As of Saturday, in Auckland, temperatures reached 75 degrees or higher in July only once, while in February it hit three.

“It’s not a record-breaking record, but at this point, we’ve been 20 to 30 years since the summer cold,” Mel said, noting that the region last saw a similar weather pattern in the late 1990s.

A seasonal high-pressure system usually brings warmer weather to the wrong place this year, sitting further and further than normal, Mel said. He said a low-voltage system stopped in Northwest and California this summer, resulting in cloud coverage unrelated and low temperatures.

He added that the “mislocation” of the high-pressure system has led to an increase in rise, a process that allows strong winds to bring deep sea water closer to the ground. When the wind blows onto the cold water on land, its temperature drops.

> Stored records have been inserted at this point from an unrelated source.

-- ==== Sys2Proof/Laws/Within.lean ====
section
/-! SUPPORT. Changes that stay within some parts of the state: how they compose. -/

namespace Sys2Proof.Machine

open Sys2Proof

theorem Within.refl (W : List Part) (s : State) : Within W s s :=
  ⟨fun p _ => by cases p <;> rfl⟩

theorem State.agree_trans {s u t : State} {p : Part} (h : s.agree u p) (h' : u.agree t p) :
    s.agree t p := by
  cases p <;> exact Eq.trans h' h

/-- A change within `V` after a change within `W`, `V` a part of `W`. -/
theorem Within.step {W V : List Part} {s u t : State} (h : Within V u t) (hv : ∀ p ∈ V, p ∈ W)
    (h' : Within W s u) : Within W s t :=
  ⟨fun p hp => State.agree_trans (h'.same p hp) (h.same p fun hm => hp (hv p hm))⟩

theorem Within.foldl {α : Type} {W : List Part} {s u : State} {l : List α} {f : State → α → State}
    (hf : ∀ u a, Within W s u → Within W s (f u a)) (h : Within W s u) : Within W s (l.foldl f u) := by
  induction l generalizing u with
  | nil => exact h
  | cons a l ih => exact ih (hf u a h)

theorem Within.foldl_fst {α β : Type} {W : List Part} {s : State} {l : List α}
    {f : State × β → α → State × β} {u : State × β}
    (hf : ∀ u a, Within W s u.1 → Within W s (f u a).1) (h : Within W s u.1) :
    Within W s (l.foldl f u).1 := by
  induction l generalizing u with
  | nil => exact h
  | cons a l ih => exact ih (hf u a h)

theorem Within.getD {W : List Part} {s u : State} {o : Option State}
    (h : ∀ t, o = some t → Within W s t) (h' : Within W s u) : Within W s (o.getD u) := by
  cases o with
  | none => exact h'
  | some t => exact h t rfl

theorem Within.of_fst {α : Type} {W : List Part} {s a : State} {b : α} {p : State × α}
    (h : Within W s p.1) (e : p = (a, b)) : Within W s a := by
  rw [e] at h
  exact h

/-- The same for what a meaning answers. -/
def WithinOut (W : List Part) (s : State) (o : Out) : Prop :=
  ∀ t, o = .next t → Within W s t

theorem WithinOut.next {W : List Part} {s t : State} (h : Within W s t) : WithinOut W s (.next t) := by
  intro u hu
  cases hu
  exact h

theorem WithinOut.fault (W : List Part) (s : State) (f : Fault) : WithinOut W s (.fault f) := by
  intro u hu
  cases hu

theorem WithinOut.refused (W : List Part) (s : State) (f : Refusal) : WithinOut W s (.refused f) := by
  intro u hu
  cases hu

theorem WithinOut.mono {W V : List Part} {s : State} {o : Out} (h : WithinOut V s o)
    (hv : ∀ p ∈ V, p ∈ W) : WithinOut W s o :=
  fun t ht => Within.step (h t ht) hv (Within.refl W s)

theorem State.agree_symm {s t : State} {p : Part} (h : s.agree t p) : t.agree s p := by
  cases p <;> exact Eq.symm h

/-- A change outside the parts of `W` alone does not matter to `Within W`. -/
theorem Within.set_of {W : List Part} {s u v : State} (h : ∀ p, p ∉ W → u.agree v p) :
    Within W s v = Within W s u :=
  propext ⟨fun k => ⟨fun p hp => State.agree_trans (k.same p hp) (State.agree_symm (h p hp))⟩,
    fun k => ⟨fun p hp => State.agree_trans (k.same p hp) (h p hp)⟩⟩

/-! Writing a field, where its part is among those that may change. -/

theorem Within.set_draws {W : List Part} {s u : State} {x0 : _}
    (h0 : Part.draws ∈ W) :
    Within W s { u with draws := x0 } = Within W s u :=
  Within.set_of fun p hp => by
    cases p <;> first | exact rfl | exact absurd (by assumption) hp

theorem Within.set_access {W : List Part} {s u : State} {x0 : _}
    (h0 : Part.access ∈ W) :
    Within W s { u with access := x0 } = Within W s u :=
  Within.set_of fun p hp => by
    cases p <;> first | exact rfl | exact absurd (by assumption) hp

theorem Within.set_latches {W : List Part} {s u : State} {x0 : _}
    (h0 : Part.latches ∈ W) :
    Within W s { u with latches := x0 } = Within W s u :=
  Within.set_of fun p hp => by
    cases p <;> first | exact rfl | exact absurd (by assumption) hp

theorem Within.set_glb {W : List Part} {s u : State} {x0 : _}
    (h0 : Part.glb ∈ W) (h1 : Part.level ∈ W) :
    Within W s { u with glb := x0 } = Within W s u :=
  Within.set_of fun p hp => by
    cases p <;> first | exact rfl | exact absurd (by assumption) hp

theorem Within.set_port0 {W : List Part} {s u : State} {x0 : _}
    (h0 : Part.port0 ∈ W) (h1 : Part.hostLogs ∈ W) :
    Within W s { u with port0 := x0 } = Within W s u :=
  Within.set_of fun p hp => by
    cases p <;> first | exact rfl | exact absurd (by assumption) hp

theorem Within.set_port1 {W : List Part} {s u : State} {x0 : _}
    (h0 : Part.port1 ∈ W) (h1 : Part.hostLogs ∈ W) :
    Within W s { u with port1 := x0 } = Within W s u :=
  Within.set_of fun p hp => by
    cases p <;> first | exact rfl | exact absurd (by assumption) hp

theorem Within.set_bly {W : List Part} {s u : State} {x0 : _}
    (h0 : Part.bly ∈ W) :
    Within W s { u with bly := x0 } = Within W s u :=
  Within.set_of fun p hp => by
    cases p <;> first | exact rfl | exact absurd (by assumption) hp

theorem Within.set_cache {W : List Part} {s u : State} {x0 : _}
    (h0 : Part.cache ∈ W) :
    Within W s { u with cache := x0 } = Within W s u :=
  Within.set_of fun p hp => by
    cases p <;> first | exact rfl | exact absurd (by assumption) hp

theorem Within.set_vbf {W : List Part} {s u : State} {x0 : _}
    (h0 : Part.vbf ∈ W) :
    Within W s { u with vbf := x0 } = Within W s u :=
  Within.set_of fun p hp => by
    cases p <;> first | exact rfl | exact absurd (by assumption) hp

theorem Within.set_stp {W : List Part} {s u : State} {x0 : _}
    (h0 : Part.stp ∈ W) :
    Within W s { u with stp := x0 } = Within W s u :=
  Within.set_of fun p hp => by
    cases p <;> first | exact rfl | exact absurd (by assumption) hp

theorem Within.set_wlv {W : List Part} {s u : State} {x0 : _}
    (h0 : Part.wlv ∈ W) :
    Within W s { u with wlv := x0 } = Within W s u :=
  Within.set_of fun p hp => by
    cases p <;> first | exact rfl | exact absurd (by assumption) hp

theorem Within.set_media {W : List Part} {s u : State} {x0 : _}
    (h0 : Part.media ∈ W) :
    Within W s { u with media := x0 } = Within W s u :=
  Within.set_of fun p hp => by
    cases p <;> first | exact rfl | exact absurd (by assumption) hp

“The coastal uplift is indeed very noteworthy outside of San Francisco Bay and Cape Reyes,” Mel said.

Mel said that drizzle gray weather on the coast will not change much in the next few days, and Mel drove to Monterrey on Saturday, with his windshield wiper swaying.

“We’re basically locked up,” he said of the weather.

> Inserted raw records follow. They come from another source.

theorem State.writeThrough_within (s : State) (i lsn : Nat) :
    Within [.bly, .cache, .vbf, .stp] s (State.writeThrough s i lsn) := by
  unfold State.writeThrough
  lift_lets -underBinder
  intro u1
  have h1 : Within [.bly, .cache, .vbf, .stp] s u1 := by
    subst u1
    split
    · split
      · lift_lets -underBinder
        intro u2
        have h2 : Within [.bly, .cache, .vbf, .stp] s u2 := by
          subst u2
          refine Within.step (State.cancelEviction_within _ _) (by decide) ?_
          exact Within.refl _ _
        clear_value u2
        split
        · split
          split
          · refine Within.step (State.freeVictim_within _ _) (by decide) ?_
            refine Within.step (State.recallInto_within _ _ _ _) (by decide) ?_
            refine Within.step (Within.of_fst (State.allocWrite_within _ _ _) (by assumption)) (by decide)
                ?_
            assumption
          · refine Within.step (Within.of_fst (State.allocWrite_within _ _ _) (by assumption)) (by decide)
              ?_
            assumption
        · assumption
      · exact Within.refl _ _
    · exact Within.refl _ _
  clear_value u1
  refine Within.step (State.formWriteThrough_within _ _) (by decide) ?_
  refine Within.step (State.modBelay_within _ _ _) (by decide) ?_
  assumption

theorem State.writeVictim_within (s : State) (i lsn k : Nat) (v : Victim) (b : Belay) :
    Within [.glb, .level, .port0, .port1, .hostLogs, .bly, .cache, .vbf, .stp, .wlv, .hly, .log, .evt, .pmu]
        s (State.writeVictim s i lsn k v b) := by
  unfold State.writeVictim
  split
  · exact Within.refl _ _
  · split
    · split
      split
      · refine Within.step (Within.of_fst (State.allocWrite_within _ _ _) (by assumption)) (by decide) ?_
        exact Within.refl _ _
      · refine Within.step (State.landWrite_within _ _ _ _ _) (by decide) ?_
        refine Within.step (State.recallInto_within _ _ _ _) (by decide) ?_
        refine Within.step (Within.of_fst (State.allocWrite_within _ _ _) (by assumption)) (by decide) ?_
        exact Within.refl _ _
    · split
      · refine Within.step (State.modRead_within _ _ _) (by decide) ?_
        exact Within.refl _ _
      · lift_lets -underBinder
        intro u1
        have h1 : Within [.glb, .level, .port0, .port1, .hostLogs, .bly, .cache, .vbf, .stp, .wlv,   .hly,
            .log, .evt, .pmu] s u1 := by
          subst u1
          refine Within.step (State.cancelEviction_within _ _) (by decide) ?_
          exact Within.refl _ _
        clear_value u1
        split
        split
        · refine Within.step (Within.of_fst (State.allocWrite_within _ _ _) (by assumption)) (by decide) ?_
          assumption
        · refine Within.step (State.landWrite_within _ _ _ _ _) (by decide) ?_
          refine Within.step (State.freeVictim_within _ _) (by decide) ?_
          refine Within.step (State.recallInto_within _ _ _ _) (by decide) ?_
          refine Within.step (Within.of_fst (State.allocWrite_within _ _ _) (by assumption)) (by decide) ?_
          assumption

Even in San Francisco, where countless summer visitors unexpectedly cost money for sweatshirts and scarves, chills have been the topic of the town.

Nudist Pete Sferra keeps a journal describing how many times he has walked among enthusiasts, telling San Francisco Standard this week that he “actually enjoyed a lot of nude walks this year.” But even he won’t “if freeze”.

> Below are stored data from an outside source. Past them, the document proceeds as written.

theorem State.coverSlice_within (s : State) (ls : Nat) :
    Within [.cache] s (State.coverSlice s ls) := by
  unfold State.coverSlice
  split
  · refine Within.step (State.dropTagSram_within _ _) (by decide) ?_
    refine Within.step (State.modSlice_within _ _ _) (by decide) ?_
    exact Within.refl _ _
  · refine Within.step (State.assignBypass_within _ _) (by decide) ?_
    exact Within.refl _ _

theorem State.sliceFails_within (s : State) (n : Nat) :
    Within [.glb, .level, .port0, .port1, .hostLogs, .bly, .cache, .vbf, .stp, .wlv, .hly, .log, .evt, .pmu]
        s (State.sliceFails s n) := by
  unfold State.sliceFails
  lift_lets -underBinder
  intro u1
  clear_value u1
  intro u2
  have h2 : Within [.glb, .level, .port0, .port1, .hostLogs, .bly, .cache, .vbf, .stp, .wlv,   .hly, .log,
      .evt, .pmu] s u2 := by
    subst u2
    refine Within.step (State.modSlice_within _ _ _) (by decide) ?_
    exact Within.refl _ _
  clear_value u2
  intro u3
  have h3 : Within [.glb, .level, .port0, .port1, .hostLogs, .bly, .cache, .vbf, .stp, .wlv,   .hly, .log,
      .evt, .pmu] s u3 := by
    subst u3
    split
    · split
      · refine (Within.set_cache (by decide)).mpr ?_
        assumption
      · assumption
    · assumption
  clear_value u3
  intro u4
  subst u4
  intro u5
  subst u5
  intro u6
  clear_value u6
  intro u7
  have h7 : Within [.glb, .level, .port0, .port1, .hostLogs, .bly, .cache, .vbf, .stp, .wlv,   .hly, .log,
      .evt, .pmu] s u7 := by
    subst u7
    refine (Within.set_bly (by decide)).mpr ?_
    assumption
  clear_value u7
  intro u8
  have h8 : Within [.glb, .level, .port0, .port1, .hostLogs, .bly, .cache, .vbf, .stp, .wlv,   .hly, .log,
      .evt, .pmu] s u8 := by
    subst u8
    split
    · refine Within.step (State.coverSlice_within _ _) (by decide) ?_
      assumption
    · assumption
  clear_value u8
  intro u9
  have h9 : Within [.glb, .level, .port0, .port1, .hostLogs, .bly, .cache, .vbf, .stp, .wlv,   .hly, .log,
      .evt, .pmu] s u9 := by
    subst u9
    split
    · refine Within.step (State.assignBypass_within _ _) (by decide) ?_
      assumption
    · assumption
  clear_value u9
  split
  · exact Within.refl _ _
  · refine Within.step (State.retryLookups_within _) (by decide) ?_
    refine Within.step (State.settleLevel_within _) (by decide) ?_
    refine Within.step (State.fire_within _ _ _ _) (by decide) ?_
    assumption

theorem execBelayBankFence_within (b : Fin 8) (s : State) :
    WithinOut [.glb, .level, .port0, .port1, .hostLogs, .bly, .cache, .vbf, .stp, .wlv, .hly, .log, .evt,
        .pmu] s (execBelayBankFence b s) := by
  unfold execBelayBankFence
  refine WithinOut.next ?_
  split
  · exact Within.refl _ _
  · lift_lets -underBinder
    intro u1
    clear_value u1
    intro u2
    have h2 : Within [.glb, .level, .port0, .port1, .hostLogs, .bly, .cache, .vbf, .stp, .wlv,   .hly, .log,
        .evt, .pmu] s u2 := by
      subst u2
      refine (Within.set_bly (by decide)).mpr ?_
      exact Within.refl _ _
    clear_value u2
    intro u3
    have h3 : Within [.glb, .level, .port0, .port1, .hostLogs, .bly, .cache, .vbf, .stp, .wlv,   .hly, .log,
        .evt, .pmu] s u3 := by
      subst u3
      refine Within.foldl (fun u a h => ?_) ?_
      · refine Within.step (State.moveBelay_within _ _) (by decide) ?_
        assumption
      · assumption
    clear_value u3
    refine Within.step (State.retryLookups_within _) (by decide) ?_
    refine Within.step (State.settleLevel_within _) (by decide) ?_
    refine Within.step (State.fire_within _ _ _ _) (by decide) ?_
    assumption

theorem execBelayReissue_within (s : State) :
    WithinOut [.glb, .level, .port0, .port1, .hostLogs, .bly, .cache, .vbf, .stp, .wlv, .hly, .log, .evt,
        .pmu] s (execBelayReissue s) := by
  unfold execBelayReissue
  refine WithinOut.next ?_
  split
  · refine Within.step (State.retryLookups_within _) (by decide) ?_
    exact Within.refl _ _
  · split
    · exact Within.refl _ _
    · refine Within.step (State.retryLookups_within _) (by decide) ?_
      refine (Within.set_bly (by decide)).mpr ?_
      exact Within.refl _ _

“I certainly love temperate weather. I don’t like it’s really hot. I don’t know if it means something bad or it means something good…but I know I like it a lot.”

Karl the Fog – anthropomorphic San Francisco fog, with thousands of followers on social media – joked on Instagram that Thursday’s forecast was “partially cloudy, wind from the West, and Trump is likely in the Epstein archive.”

Further north, this summer brought oppressive inland heat and dangerous thunderstorms.

As of this month, Orleans was a small northeast Humboldt County town near the large, barely-free Butler fires of the Six Rivers and Klamas National Forest, according to the National Weather Service, and as of this month, temperatures had exceeded 100 degrees.

In Redding, temperatures hit 11 times this month at 100 degrees or higher, with temperatures of 109 on July 11.

The mild summer temperatures in Los Angeles averaged about 82 degrees in July, which was also sarcastic there.

This week, the popular @AmericanaAtbrandMemes social media account posted a multitude of memes showing a man walking to his house saying, “The summer in Los Angeles is very mild!”

Just at the door, he couldn’t see it, a woman and two children holding a knife, ready to extinguish it. Their names are August, September and October.

In the Bay Area, Mel warned: “When we start to be cold, that doesn’t mean the summer is over.”

He noted that the hottest temperature recorded in downtown San Francisco was 106 on September 1, 2017.

“We’re sitting under the rain, with dark clouds,” Mel said. “It’s the end of July. But when you look at our climate, the summer isn’t over yet. Some people want a slightly warmer temperature – but you have to be careful what you need.”